A voice swirled through the trees, deeply harmonizing. I saw a young kid—a kid my age—strolling down a diverging dirt path, passing to my left. His eyes gazed upward, his throat vibrating in a steady rhythm that seemed to match the confidence in his eyes. He wasn’t aware of me and I couldn’t place the song. Maybe it was Boyz-to-Men or All-4-One, but if I had closed my eyes when he passed, I would have thought he was a recording. He moved past in a few seconds and I was alone again.
I walked down the dirt path of the camp, plain Georgia trees spread before me, revealing an event horizon that was only more Georgia trees. I couldn’t say their names and I couldn’t care if they had names. They were just a framework to me, one that I had no choice but to walk through. I was looking for something that stood out, something that would move my mind in a direction with momentum.

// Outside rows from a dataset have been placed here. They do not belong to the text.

-- ==== Sys2Proof/Machine/Flags.lean ====
section
/-!
DEFINITION. Every flag computation. VF holds 1 or 0 (41_alu.md R208-R212, R220; 43_display.md R293).
-/

namespace Sys2Proof.Machine

/-- A flag's value in VF. -/
def flagByte (b : Bool) : Byte := if b then 1 else 0

/-- 8xy4: carry out of the 8-bit addition (41_alu.md R208). -/
def carryFlag (a b : Byte) : Byte := flagByte (255 < a.toNat + b.toNat)

/-- 8xy5 with (a, b), 8xy7 with (b, a): no borrow in `a - b`, equality included (41_alu.md R209, R211). -/
def noBorrowFlag (a b : Byte) : Byte := flagByte (b.toNat ≤ a.toNat)

/-- 8xy6: the bit shifted out, bit 0 (41_alu.md R210). -/
def lowBitFlag (a : Byte) : Byte := a &&& 1

/-- 8xyE: the bit shifted out, bit 7 (41_alu.md R212). -/
def highBitFlag (a : Byte) : Byte := a >>> 7

/-- Dxyn: some on-pixel was turned off (43_display.md R293). -/
def collisionFlag (hit : Bool) : Byte := flagByte hit

end Sys2Proof.Machine
end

The 4H camp was in a buried part of the state. We were hauled in by the busload, little sardines, packed together, wet and smelly. There was a general optimism on the part of the educators and a precise ignorance on our part. The schoolteachers couldn’t say, “This is as good as it will get for most of you. One day, you’ll be cogs in the machinery, little gears that will be easily broken by the big gears unless you spin in perfect timing.” They couldn’t say it because they weren’t really aware of it themselves. And thankfully, neither were we. We were just the nerds in the Latin Club, happy to be doing anything other than homework.
I walked several paths that day, including one that rose like rainbow fire on a blanketed hill. Brown was the burning base, the little unnamed flowers were the crackles and pops, and my feet felt the soot as I pressed upward. I walked without regard, lacking destination, unsure of any purpose in my motion other than to move because moving didn’t feel wrong. I’m sure I walked two or three hours worth of miles, how many ever that may equate to at the age of fourteen. I walked as far as I could in order to get back to exactly where I started.
When I sat in stillness in the confines of the camp, I found myself adopted by Griffin High School in an informal ceremony led by a young blonde girl. She put a purple hat on my head and said I could be one of them. Their energy was magical to me, something alien from the closed-quarter walls of my own school. They moved quickly, deliberately, erupting in smiles and laughs, pouring a sense of community and belonging into the air. I thought then that I should have grown up in the country. I should have had a childhood with more rides in the beds of old rusty pick-up trucks. I should have learned how to ride a horse rather than work on a Honda. A cold iced tea, hot fields, a few cows, a country girl with stiff boots and a wild southern smile—I was certain it was all part of a past I lacked.
At night, I walked through the camp with Brandon, Russ, and Tara…and some other girl I can’t remember. As we sat on the bridge that extended over the lake, Russ had his arms around Tara, while she looked at and talked to me most of the time. I didn’t understand why. Neither Tara nor I knew it, but a couple of years later she’d be a waitress at the Steak and Shake on Barrett Parkway. And after midnight when the Rocky Horror Picture show was over, she’d stand at my table and still talk to me. Russ wasn’t there.
Later in camp, when I was alone, I made my way back out toward the lake. I found a dry woody spot, elevated from the main path, where I could sit and stare at the moonlight in the rippled flow. I don’t remember what I believed then or what spirit I spoke with in my isolation. But after a time, a girl interrupted my thoughts. I’ll call her Robyn. She was masked by the absence of light, showing only a thin frame, as she moved towards me. We talked for an hour at least, but I can’t recall anything of what was said… except that we’d meet the next day.
The day we left the camp, Robyn and I met and exchanged a few sentences; they were meaningless words, the kind adolescents say when they know they have nothing else to reach for. But I told myself it was fine because Tara’s smile was still on my mind, because I could still hear that kid harmonizing, and I had been adopted by the Latin Club of Griffin High School.
The bus ride back to Atlanta was an undertow. I was no longer walking alone, but I was riding alone, further from the lack that lacked what I couldn’t find. We were driving straight, sixty-five miles per hour, but if I closed my eyes, I felt myself moving in a circle. I was in the current of the swirl, being pulled toward the center, down to the sandy bottom.